Sys.setenv(NOAWT=TRUE)
require("tm")
## Loading required package: tm
## Loading required package: NLP
my.corpus <- Corpus(DirSource("~/CLIO-3/tracts-for-the-times"))
getTransformations
## function ()
## c("removeNumbers", "removePunctuation", "removeWords", "stemDocument",
## "stripWhitespace")
## <environment: namespace:tm>
my.corpus <- tm_map(my.corpus, removePunctuation)
my.corpus <- tm_map(my.corpus, removeWords, stopwords("english"))

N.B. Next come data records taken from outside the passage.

/-- The byte at a package address; a byte that nothing has written reads 0 (log entry 9). -/
def State.byteAt (s : State) (a : Nat) : Byte := s.mem.get 0 a

/-- The bytes from a package address. -/
def State.bytesAt (s : State) (a n : Nat) : List Byte := (List.range n).map fun i => s.byteAt (a + i)

/-- The number that bytes at a package address spell, low byte first. -/
def State.natAt (s : State) (a n : Nat) : Nat := leNat (s.bytesAt a n)

/-- Write bytes into a table of bytes. -/
def memWrite (t : Tbl Byte) (a : Nat) : List Byte → Tbl Byte
  | [] => t
  | b :: bs => memWrite (t.set 0 a b) (a + 1) bs

/-- The bytes of a granule of the memory at an address: 16 in a reed's local store, 64 elsewhere (R276). -/
def granSize (a : Nat) : Nat :=
  match regionOf a with
  | .localStore _ _ _ => 16
  | _ => 64

/-- The first address of the granule that holds an address: the key of its poison mark. -/
def granule (a : Nat) : Nat := a / granSize a * granSize a

/-- The granules that `n` bytes from `a` cover whole. -/
def wholeGranules (a n : Nat) : List Nat :=
  let g := granSize a
  let first := ceilDiv a g
  (List.range ((a + n) / g - first)).map fun i => g * (first + i)

/-- The granules that `n` bytes from `a` touch. -/
def touchedGranules (a n : Nat) : List Nat :=
  let g := granSize a
  (List.range ((a + n + g - 1) / g - a / g)).map fun i => g * (a / g + i)

/-- Write bytes at a package address: a granule written whole loses its poison, one written in part keeps
it (R286). -/
def State.store (s : State) (a : Nat) (bs : List Byte) : State :=
  { s with
    mem := memWrite s.mem a bs
    poison := (wholeGranules a bs.length).foldl (fun t g => t.set false g false) s.poison }

/-- Write a number of `n` bytes at a package address, low byte first. -/
def State.storeNat (s : State) (a n v : Nat) : State := s.store a (leBytes n v)

/-- A granule of `n` bytes from `a` is poisoned (R286). -/
def State.poisonedAt (s : State) (a n : Nat) : Bool := (touchedGranules a n).any fun g => s.poison.get false g

/-- Mark a granule poisoned (R286). -/
def State.setPoison (s : State) (a : Nat) : State := { s with poison := s.poison.set false (granule a) true }

/-- Mark every granule of `n` bytes from `a` poisoned. -/
def State.setPoisons (s : State) (a n : Nat) : State :=
  { s with poison := (touchedGranules a n).foldl (fun t g => t.set false g true) s.poison }

/-- The memory die key of an address: the stack's or the crust die's; none outside both (R279). -/
def memKeyOf (addr : Nat) : Option Nat :=
  match regionOf addr with
  | .trough p o => some (16 + 16 * stackOf p o)
  | .crust d o => some (crustDieOf d o)
  | _ => none

/-- The page that reports for a memory die, its source number and its die number (R292). -/
def memDiePage (key : Nat) : Nat := if key < 16 then Page.die (key / 4) else Page.stack ((key - 16) / 16)
def memDieSource (key : Nat) : Nat := if key < 16 then 0x100 + key else (key - 16) / 16
def memDieNumber (key : Nat) : Nat := if key < 16 then 0xFF else (key - 16) % 16

/-- The counter of a memory die's page: CE, UE, POISON_READS, SCRUB_PASSES by index (R291). -/
def memCounter (key i : Nat) : Nat :=
  if key < 16 then regAddr (Page.die (key / 4)) (0x60 + 4 * i) else regAddr (Page.stack ((key - 16) / 16)) (0x40 + 4 * i)

/-- Read granules that carry poison: each one of crust or Trough adds 1 to POISON_READS of its page (R286, R291). -/
def State.countPoison (s : State) (grans : List Nat) : State :=
  grans.foldl (fun t g => match memKeyOf g with
    | some k => if s.poison.get false g then t.count (memCounter k 2) 1 else t
    | none => t) s

/-- The payload of a memory record (R292). -/
def memPayload (src addr die cause band n mb : Nat) : List Byte :=
  payload [(0, 2, src), (2, 5, addr / 64), (7, 1, die), (8, 1, cause), (9, 1, band), (10, 4, n), (14, 2, mb)]

/-- A register of a die's section of the KV page. -/
def kvReg (d off : Nat) : Nat := regAddr Page.kv (0x100 + 0x100 * d + off)

/-- Pool base, pool pages and scale base of a die's KV unit (R218). -/
def State.kvPool (s : State) (d : Nat) : Nat :=
  ((s.shAt (kvReg d 0)).toNat + 2 ^ 32 * fld (s.shAt (kvReg d 4)) 7 0) * 64
def State.kvPages (s : State) (d : Nat) : Nat := min 393216 (fld (s.shAt (kvReg d 4)) 27 8)
def State.kvScales (s : State) (d : Nat) : Nat :=
  ((s.shAt (kvReg d 8)).toNat + 2 ^ 32 * fld (s.shAt (kvReg d 0xC)) 7 0) * 64

/-- A package address lies in the KV pool or the scale region of a die (R218). -/
def State.inKvPool (s : State) (d a : Nat) : Bool :=
  decide (s.kvPool d ≤ a ∧ a < s.kvPool d + 32768 * s.kvPages d) ||
    decide (s.kvScales d ≤ a ∧ a < s.kvScales d + 1024 * s.kvPages d)

/-- A Trough offset lies in one of the seven regions: the space after the last is for host cores alone (R289). -/
def State.assigned (s : State) (p off : Nat) : Bool := decide (off < (s.partSizes p).sum * gib)

/-- A unit reaches a region (R283, R289). A table SRAM is read only, an arrival window write only (R278). -/
def State.reaches (s : State) (u : MemUnit) (r : Region) (write : Bool) : Bool :=
  match u, r with
  | .tileFetcher _ _, .crust _ _ => !write
  | .tileFetcher _ _, .trough q o => !write && s.assigned q o
  | .tileFetcher _ _, .operand _ _ => !write
  | .streamPort _ _, .crust _ _ => true
  | .streamPort _ _, .trough q o => s.assigned q o
  | .streamPort _ _, .operand _ _ => true
  | .streamPort _ _, .localStore _ _ _ => true
  | .streamPort _ _, .coll _ _ => true
  | .streamPort d _, .arrival p _ => write && decide (p / 2 = d.val)
  | .kvUnit d, .crust c o => decide (c = d.val) && s.inKvPool c (crustBase c + o)
  | .proofer p, .trough q o => decide (q = p.val) && s.assigned q o
  | .proofer p, .crust c _ => decide (c = p.val / 2)
  | .proofer _, .coll _ _ => true
  | .collectives _, .trough q o => s.assigned q o
  | .collectives _, .crust _ _ => true
  | .collectives e, .coll f _ => decide (f = e.val)
  | .collectives _, .arrival _ _ => write
  | .decoder _, .trough q o => s.inPart q partReservoir o || s.inPart q partRefpic o
  | .hostCore _ _, .table _ _ => !write
  | .hostCore _ _, .arrival _ _ => write
  | .hostCore _ _, _ => true
  | .chanter d, .table c _ => !write && decide (c = d.val)
  | .chanter d, .crust c _ => decide (c = d.val)
  | _, _ => false

/-- The page that reports an access of a unit (R425): its compute die, its Proofer, or the host cores. Links, collectives
and decoders sit on the edge dies with the host cores (log entry 35). -/
def unitPage : MemUnit → Nat
  | .tileFetcher d _ => Page.die d.val
  | .streamPort d _ => Page.die d.val
  | .kvUnit d => Page.die d.val
  | .chanter d => Page.die d.val
  | .proofer p => Page.prf p.val
  | _ => Page.host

my.stops <- c("history","clio", "programming")
my.corpus <- tm_map(my.corpus, removeWords, my.stops)
#my.list <- unlist(read.table("PATH TO STOPWORD FILE", stringsAsFactors=FALSE)
#my.stops <- c(my.list)
#my.corpus <- tm_map(my.corpus, removeWords, my.stops)
require("SnowballC")
## Loading required package: SnowballC
my.corpus <- tm_map(my.corpus, content_transformer(tolower))
my.corpus <- tm_map(my.corpus, stemDocument)

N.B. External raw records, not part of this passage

-- ==== Sys2Proof/Machine/Image.lean ====
section
/-! DEFINITION. The configuration image of a compute die: where its parts lie, the checks at load, and the records
that the hardware reads from it (R122, R142, R143, R154 to R157, R175 to R179). -/

namespace Sys2Proof.Machine

/-- The key of a byte of image set `set` of die `d`. -/
def imgKey (d set off : Nat) : Nat := (2 * d + set) * 2 ^ 25 + off

/-- The fabric of a die. -/
def State.fabD (s : State) (d : Nat) : FabDie := s.fab.get FabDie.reset d
/-- Put the fabric of a die back. -/
def State.setFab (s : State) (d : Nat) (f : FabDie) : State := { s with fab := s.fab.set FabDie.reset d f }
/-- Change the fabric of a die. -/
def State.updFab (s : State) (d : Nat) (g : FabDie → FabDie) : State := s.setFab d (g (s.fabD d))

/-- The active and the shadow set of a die. -/
def State.activeOf (s : State) (d : Nat) : Nat := (s.fabD d).activeSet
def State.shadowOf (s : State) (d : Nat) : Nat := 1 - (s.fabD d).activeSet

/-- The 32-bit word at a byte offset of an image set. -/
def State.imgWord (s : State) (d set off : Nat) : Nat :=
  leNat ((List.range 4).map fun i => s.img.get 0 (imgKey d set (off + i)))

/-- `n` words from a byte offset of an image set. -/
def State.imgWords (s : State) (d set off n : Nat) : List Nat :=
  (List.range n).map fun i => s.imgWord d set (off + 4 * i)

/-- The nine sections of the directory (R155): reed records, engine ports, stream ports, multicast lists, Leaven
entries, credit table, local-store preload, step program; section 0 is the header itself. -/
abbrev secReeds : Nat := 1
abbrev secEngPorts : Nat := 2
abbrev secStreams : Nat := 3
abbrev secMcast : Nat := 4
abbrev secLeaven : Nat := 5
abbrev secCredit : Nat := 6
abbrev secPreload : Nat := 7
abbrev secProgram : Nat := 8

/-- Offset and length of a section (R156). -/
def State.imgSec (s : State) (d set k : Nat) : Nat × Nat :=
  (s.imgWord d set (64 + 8 * k), s.imgWord d set (68 + 8 * k))

/-- BUILD_ID of an image set (R156). -/
def State.buildId (s : State) (d set : Nat) : Nat := s.imgWord d set 16 + 2 ^ 32 * s.imgWord d set 20

/-- LEAVEN_COUNT and DECL_COUNT (R156). -/
def State.imgLeavenCount (s : State) (d set : Nat) : Nat := bitsOf (s.imgWord d set 24) 16 4
def State.imgDeclCount (s : State) (d set : Nat) : Nat := bitsOf (s.imgWord d set 28) 14 0

/-- The record of a reed as 64 words (R154); a record beyond the section's length is OFF. -/
def State.reedRec (s : State) (d set r : Nat) : List Nat :=
  let sec := s.imgSec d set secReeds
  if 256 * r + 256 ≤ sec.2 then s.imgWords d set (sec.1 + 256 * r) 64 else List.replicate 64 0

/-- The record of an engine port (R142): 8 × engine + port. -/
def State.engPortRec (s : State) (d set i : Nat) : List Nat :=
  let sec := s.imgSec d set secEngPorts
  if 16 * i + 16 ≤ sec.2 then s.imgWords d set (sec.1 + 16 * i) 4 else List.replicate 4 0

/-- The record of a stream port (R143). -/
def State.spRec (s : State) (d set p : Nat) : List Nat :=
  let sec := s.imgSec d set secStreams
  if 64 * p + 64 ≤ sec.2 then s.imgWords d set (sec.1 + 64 * p) 16 else List.replicate 16 0

/-- A multicast list entry (R122). -/
def State.mcastRec (s : State) (d set l : Nat) : List Nat :=
  let sec := s.imgSec d set secMcast
  if 16 * l + 16 ≤ sec.2 then s.imgWords d set (sec.1 + 16 * l) 4 else List.replicate 4 0

/-- Fields of a multicast list entry (R122). -/
def mcMember (r : List Nat) (e : Nat) : Bool := ((r.getD 0 0) + 2 ^ 32 * bitsOf (r.getD 1 0) 3 0).testBit e
def mcLeader (r : List Nat) : Nat := bitsOf (r.getD 1 0) 9 4
def mcRegion (r : List Nat) : Nat := bitsOf (r.getD 1 0) 26 10 * 64
def mcDepth (r : List Nat) : Nat := bitsOf (r.getD 1 0) 29 27 + 1
def mcValid (r : List Nat) : Bool := bitOf (r.getD 1 0) 31

/-- The words of Leaven entry `t` of an image set (R37). -/
def State.imgLeaven (s : State) (d set t : Nat) : List Nat :=
  s.imgWords d set ((s.imgSec d set secLeaven).1 + 64 * t) 16

/-- Fields of a reed record (R154). -/
def rrKind (r : List Nat) : Nat := bitsOf (r.getD 0 0) 3 0
def rrMainStart (r : List Nat) : Nat := bitsOf (r.getD 0 0) 7 4
def rrMainLen (r : List Nat) : Nat := bitsOf (r.getD 0 0) 11 8 + 1
def rrWrapStart (r : List Nat) : Nat := bitsOf (r.getD 0 0) 15 12
def rrWrapLen (r : List Nat) : Nat := bitsOf (r.getD 0 0) 19 16
def rrWrapCnt (r : List Nat) : Nat := bitsOf (r.getD 0 0) 21 20
def rrFireVi (r : List Nat) : Nat := bitsOf (r.getD 0 0) 25 22
def rrFireSi (r : List Nat) : Nat := bitsOf (r.getD 0 0) 27 26
def rrGoReq (r : List Nat) : Bool := bitOf (r.getD 0 0) 28
def rrGroup (r : List Nat) : Nat := bitsOf (r.getD 0 0) 31 29
def rrGoTag (r : List Nat) : Nat := bitsOf (r.getD 1 0) 3 0
def rrDoneTag (r : List Nat) : Nat := bitsOf (r.getD 1 0) 7 4
def rrDoneEn (r : List Nat) : Bool := bitOf (r.getD 1 0) 8
def rrRun (r : List Nat) : Nat := bitsOf (r.getD 1 0) 16 9 + 1
def rrInitCnt (r : List Nat) : Nat := bitsOf (r.getD 1 0) 18 17
def rrInitPort (r : List Nat) : Nat := bitsOf (r.getD 1 0) 19 19
/-- Source of the vector outgoing link of direction i (N, E, S, W), of the engine link out, of VIi. -/
def rrVOut (r : List Nat) (i : Nat) : Nat := bitsOf (r.getD 2 0) (4 * i + 3) (4 * i)
def rrVOutEng (r : List Nat) : Nat := bitsOf (r.getD 2 0) 19 16
def rrVi (r : List Nat) (i : Nat) : Nat := bitsOf (r.getD 3 0) (3 * i + 2) (3 * i)
/-- Sources of the scalar outgoing links and inputs, and of the token links and input. -/
def rrSOut (r : List Nat) (i : Nat) : Nat := bitsOf (r.getD 4 0) (3 * i + 2) (3 * i)
def rrSi (r : List Nat) (i : Nat) : Nat := bitsOf (r.getD 4 0) (3 * i + 14) (3 * i + 12)
def rrTOut (r : List Nat) (i : Nat) : Nat := bitsOf (r.getD 5 0) (3 * i + 2) (3 * i)
def rrTi (r : List Nat) : Nat := bitsOf (r.getD 5 0) 14 12
/-- Counter i: LIMIT, STEP_ON, LIMIT_FROM_SI, END_TAG, EMIT_END. -/
def rrLimit (r : List Nat) (i : Nat) : Nat := bitsOf (r.getD (6 + i) 0) 19 0
def rrStepOn (r : List Nat) (i : Nat) : Nat := bitsOf (r.getD (6 + i) 0) 21 20
def rrFromSi (r : List Nat) (i : Nat) : Bool := bitOf (r.getD (6 + i) 0) 22
def rrEndTag (r : List Nat) (i : Nat) : Nat := bitsOf (r.getD (6 + i) 0) 26 23
def rrEmitEnd (r : List Nat) (i : Nat) : Bool := bitOf (r.getD (6 + i) 0) 27
def rrBbDepth (r : List Nat) : Nat := bitsOf (r.getD 10 0) 7 0 + 1
def rrBbNet (r : List Nat) : Nat := bitsOf (r.getD 10 0) 8 8
def rrBbSrc (r : List Nat) : Nat := bitsOf (r.getD 10 0) 11 9
def rrBbBase (r : List Nat) : Nat := bitsOf (r.getD 10 0) 21 12
def rrLsStart (r : List Nat) : Nat := bitsOf (r.getD 11 0) 9 0
def rrLsLen (r : List Nat) : Nat := bitsOf (r.getD 11 0) 20 10
def rrLag (r : List Nat) : Nat := r.getD 12 0
def rrK (r : List Nat) (i : Nat) : Nat := r.getD (16 + i) 0

/-- An instruction of a body (R147). -/
structure RInstr where
  op  : Nat
  dst : Nat
  sa  : Nat
  sb  : Nat
  sc  : Nat
  ty  : Nat
  imm : Nat
  deriving DecidableEq, Repr

/-- The instruction in slot `k` of a record (R147, R154). -/
def rrInstr (r : List Nat) (k : Nat) : RInstr :=
  let lo := r.getD (32 + 2 * k) 0
  let hi := r.getD (33 + 2 * k) 0
  { op := bitsOf lo 7 0, dst := bitsOf lo 15 8, sa := bitsOf lo 23 16, sb := bitsOf lo 31 24
    sc := bitsOf hi 7 0, ty := bitsOf hi 10 8, imm := bitsOf hi 31 16 }

/-- The main and the wrap body of a record. -/
def rrMain (r : List Nat) : List RInstr := (List.range (rrMainLen r)).map fun i => rrInstr r (rrMainStart r + i)
def rrWrap (r : List Nat) : List RInstr := (List.range (rrWrapLen r)).map fun i => rrInstr r (rrWrapStart r + i)

/-- The opcodes of R148 with their latencies. -/
def reedOps : List (Nat × Nat) :=
  [(0x00, 1), (0x01, 1), (0x02, 4), (0x03, 4), (0x04, 4), (0x05, 4), (0x06, 2), (0x07, 2), (0x08, 1), (0x09, 1),
   (0x0A, 2), (0x10, 2), (0x11, 2), (0x12, 2), (0x13, 2), (0x14, 2), (0x18, 6), (0x19, 6), (0x1A, 1), (0x20, 8),
   (0x21, 8), (0x22, 8), (0x23, 8), (0x24, 8), (0x28, 4), (0x29, 6), (0x2A, 4), (0x30, 3), (0x31, 1), (0x38, 1)]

my.corpus <- tm_map(my.corpus, removeNumbers)
#library(magrittr)
#my.tdm <- TermDocumentMatrix(my.corpus)
#inspect(my.tdm)
#my.dtm <- DocumentTermMatrix(my.corpus, control = list(weighting = weightTfIdf, stopwords = TRUE))
#inspect(my.dtm)
#my.tdm %>%
# inspect() %>%
#as.data.frame() %>%
# View()
#my.dtm %>%
# inspect() %>%
# as.data.frame() %>%
# View()
#my.tdm <- removeSparseTerms(my.tdm, 0.2)
#findFreqTerms(my.tdm, 2)
#findAssocs(my.tdm, 'mine', 0.20)
#my.df <- as.data.frame(inspect(my.tdm))
#my.df.scale <- scale(my.df)
#d <- dist(my.df.scale,method="euclidean")
#fit <- hclust(d, method="ward.D")
#plot(fit)
#my.df <- as.data.frame(inspect(my.dtm))
#my.df.scale <- scale(my.df)
#d <- dist(my.df.scale,method="euclidean")
#fit <- hclust(d, method="ward.D")
#plot(fit)